倘若一次战争对于人类的伤痛,也可以简单地用字面上所谓的投降来结束的话。

 

战争的终结没有改变现世千疮百孔的状况,也没有改变林勃寂寥的气氛。协会的回忆录实体化个体在结束战时援助任务后,又马不停滴地投入到战后重建过程中。这一过程漫无结束之时,林勃也持续处于被忽视的处境之中。

1947年初,冬。

从1939年初冬寄给佩尔戈莱西的明信片之后,已然过了8年,约翰·塞巴斯蒂安·巴赫再无来信。8年间,维瓦尔第依旧在写回信。

“巴赫先生……我和我林勃的朋友们诚挚期冀您在战地一切安好无恙……”

“我和我林勃的朋友们理解您的烦劳……林勃的状况每日愈下,简直不能再糟……”

“祈祷您安然无恙……林勃的人们接连离去,对此我们束手无策……”

“再次希望您安好……恳请您不要抛弃我们,我们已然走投无路……”

……

然而却没有信使为之传递这些诉说他和同伴们境遇的信件。信件只是堆在林勃港口的邮筒里,邮筒不曾被开启。

但若要论及林勃这些可怜的前辈们对协会这位素未谋面的后辈的希望的总量,却是与日俱减。当初一起与维瓦尔第分享收到信件与明信片喜悦的人们,许多已然不在;即使是维瓦尔第自己,也不得不注重自己难以忽视的恶化的身体状况,以及他最好的朋友阿尔比诺尼。

在两年前/1945年一个春日的早晨,当斯卡拉蒂和维瓦尔第苦寻阿尔比诺尼数日无果,最终绝望地来到阿尔比诺尼的房间内时,他们发现阿尔比诺尼就躺在自己的床上。一切看起来什么也没有发生:阿尔比诺尼穿着他雪白的睡袍,盖着被子,安详地、毫无痛苦地、一动不动地躺在床上。同伴们流着泪呼唤他的名字,他随之睁开眼睛,但那棕色的眸子里却再也没有往日的柔情,只剩下空洞与麻木。

两年过去了。阿尔比诺尼依旧像那个春日的早晨一样,无法言语与移动,像古代的雕像,他静默地躺在床上,无生气的美丽的容颜。

“今天我将继续记叙我的歌剧……我说过我写过81部歌剧,这是第几部?编号稍后补上……Artamene,1741年狂欢节期间在圣安吉洛剧院上演,还是熟悉的老剧院,合作者也是熟悉的老Bartolomeo Vitturi……”

维瓦尔第坐在床尾,朗读着。这是阿尔比诺尼记录他生前回忆的本子,以防他之后再也无法想起。维瓦尔第和斯卡拉蒂他们希望能够通过这个方式,唤起阿尔比诺尼逸散的记忆,但两年日复一日的尝试,毫无效果。阿尔比诺尼仅是一如既往地静默在床上,脸上既没有欢喜,也没有悲哀。

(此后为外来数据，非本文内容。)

-- ==== Sys2Proof/Tests/Slice0.lean ====
section
/-! SUPPORT. Tests: the checks of well-formedness refuse an ill-formed term each; the decoder on words written out from the
encodings of 30_encoding.md and the examples of spec/; one step of each instruction on an example of its rule; and, for each
obligation with hypotheses, a state and operands that meet them. Every expected result is from spec/. -/

namespace Sys2Proof.Tests

open Sys2Proof.Machine

/-! ## Helpers -/

/-- The default parameters but for a memory of 8 KiB. -/
def small : Config := { Config.default with memValid := [⟨0, 0x2000⟩], resetPc := 0x100#32 }

/-- `small` with `MISALIGNED_DATA` = `split`. -/
def splitting : Config := { small with misalignedData := .split }

/-- A start state with some registers and bytes set and an instruction word at `pc`. -/
def at' (c : Config) (pc inst : Word) (regs : List (Reg × Word)) (bytes : List (Nat × Byte)) : State :=
  let s := (State.start c (Vector.replicate 31 0#32) []).setPc pc
  let s := regs.foldl (fun s p => s.setReg p.1 p.2) s
  let s := bytes.foldl (fun s p => s.loadByte p.1 p.2) s
  s.loadWord pc inst

/-- The outcome is a next state with this `pc` and these registers and bytes. -/
def lands (o : Result) (pc : Word) (regs : List (Reg × Word)) (bytes : List (Nat × Byte)) : Bool :=
  match o with
  | .next t => t.pc == pc && regs.all (fun p => t.reg p.1 == p.2) && bytes.all (fun p => t.byteAt p.1 == p.2)
  | .fault _ | .refused _ => false

/-- The outcome is this fault. -/
def stops (o : Result) (f : Fault) : Bool :=
  match o with
  | .fault g => decide (g = f)
  | .next _ | .refused _ => false

/-- The decoder accepts the word as the instruction. -/
def reads (c : Config) (w : Word) (i : Instr) : Bool := decide (decode c w = .ok i)

/-- The decoder rejects the word for the reason. -/
def rejects (c : Config) (w : Word) (r : Reject) : Bool := decide (decode c w = .error r)

/-- A word the decoder rejects is no instruction. -/
theorem no_instr {c : Config} {w : Word} {r : Reject} (h : decode c w = .error r) : ∀ i, decode c w ≠ .ok i := by
  intro i hi
  rw [h] at hi
  cases hi

/-! ## Well-formedness: an ill-formed term for each check -/

theorem test_wf_register_exists : (Instr.add 16 0 0).wf { Config.default with baseIsa := .rv32e } = false := by decide
theorem test_wf_source_exists : (Instr.sw 1 0 31).wf { Config.default with baseIsa := .rv32e } = false := by decide
theorem test_wf_branch_offset_even : (Instr.beq 0 0 3#13).wf Config.default = false := by decide
theorem test_wf_jump_offset_even : (Instr.jal 0 1#21).wf Config.default = false := by decide
theorem test_wf_supplement_admitted : Instr.ecall.wf { Config.default with admitSupplement := false } = false := by decide
theorem test_wf_accepts : (Instr.add 15 0 15).wf { Config.default with baseIsa := .rv32e } = true ∧
    (Instr.fence 15 15 15 31 31).wf { Config.default with baseIsa := .rv32e } = true ∧
    (Instr.beq 31 31 0x1000#13).wf Config.default = true := by decide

维瓦尔第放下阿尔比诺尼的日记本。他不知道自己还能陪伴这位可怜的朋友多少时日,已然1947年,他明白这对于1741年逝世的自己意味着什么。与生俱来的疾病,死后亦然陪伴着神父,胸口的疼痛与紧绷着的无法透气,近几年越来越严重。可是他难道应该为此而怨天尤人?不,他应当是甜蜜、热情、活泼,即便在生命的最后时分,也只能夹杂些许的苦涩与冷淡的自嘲。

他离开了阿尔比诺尼的房间。乐团马上要在匹克普斯/Picpus进行周日的例行演出。 

 

匹克普斯/Picpus小隐修所的大厅里,观众们安静地就坐。虽然是白天,大厅里依旧点灯。昏黄的灯光下,乐团正在演奏降E大调小提琴协奏曲/Concerto in E-flat Major for Violin, RV 251。维瓦尔第本来并不想在他状态每日愈下的情况下演奏自己的作品并同时担任第一小提琴手,但他不愿意辜负自己德累斯顿的好友兼学生Pisendel/皮森代尔的期望。

对于维瓦尔第常见的风格而言,这首降E大调小提琴协奏曲是很古怪的作品。复杂的结构和极长的乐章(尤其是慢板乐章)。但这并不是偶然。晚年受到拿波里/那不勒斯乐派的影响,威尼斯乐派即便在自己的故乡也失去了优势。维瓦尔第的音乐不再为人喜爱,他的经济来源也失去保证。尽管已经一把年纪,他仍旧像任何年轻人一样,焦急地挽回自己的名誉甚至修改自己多年的风格。他吸取那不勒斯乐派的特点并且采用更为复杂的曲式结构。但是,威尼斯乐派的时代已经结束,观众们不再需要这些老旧的音乐家,即使他们曾经给自己带来过那么多欢乐。

仅是出于经济需要和自尊心,维瓦尔第依旧在努力,无论自己的年纪、糟糕的身体状况和不再感冒的观众。他的晚期作品在一种不可避免的衰退中依旧取得惊异的成果。

苦涩微寒的慢板乐章结束后,维瓦尔第发觉他很难支持到第三乐章的结束。肌肉紧张加剧了他胸口的疼痛,他想起他当年由于哮喘而三次离开弥撒……但他不能放弃他的音乐。他的自尊心还在挣扎,即便病痛已使得他的泪水滴落到他的琴上。欢快的快板乐章,应当欢快地结束,即使它透着一位被遗弃的音乐家的酸楚。

音乐会的节目单曲目结束后,维瓦尔第迅速地、几乎是踉跄地回到了幕后。皮森代尔也离开舞台,赶忙看望他的老师。

“约翰……我对不起你,也对不起乐团和观众……我制造了几个明显的E弦哨音,以及我恐怕不能再返场……”维瓦尔第断断续续地说着,他用手紧抓着心窝,泪水由于痛楚而流落,滴溅在红色的长发上。

“老师,您……”皮森代尔话未出口,维瓦尔第已经昏厥在他脚前。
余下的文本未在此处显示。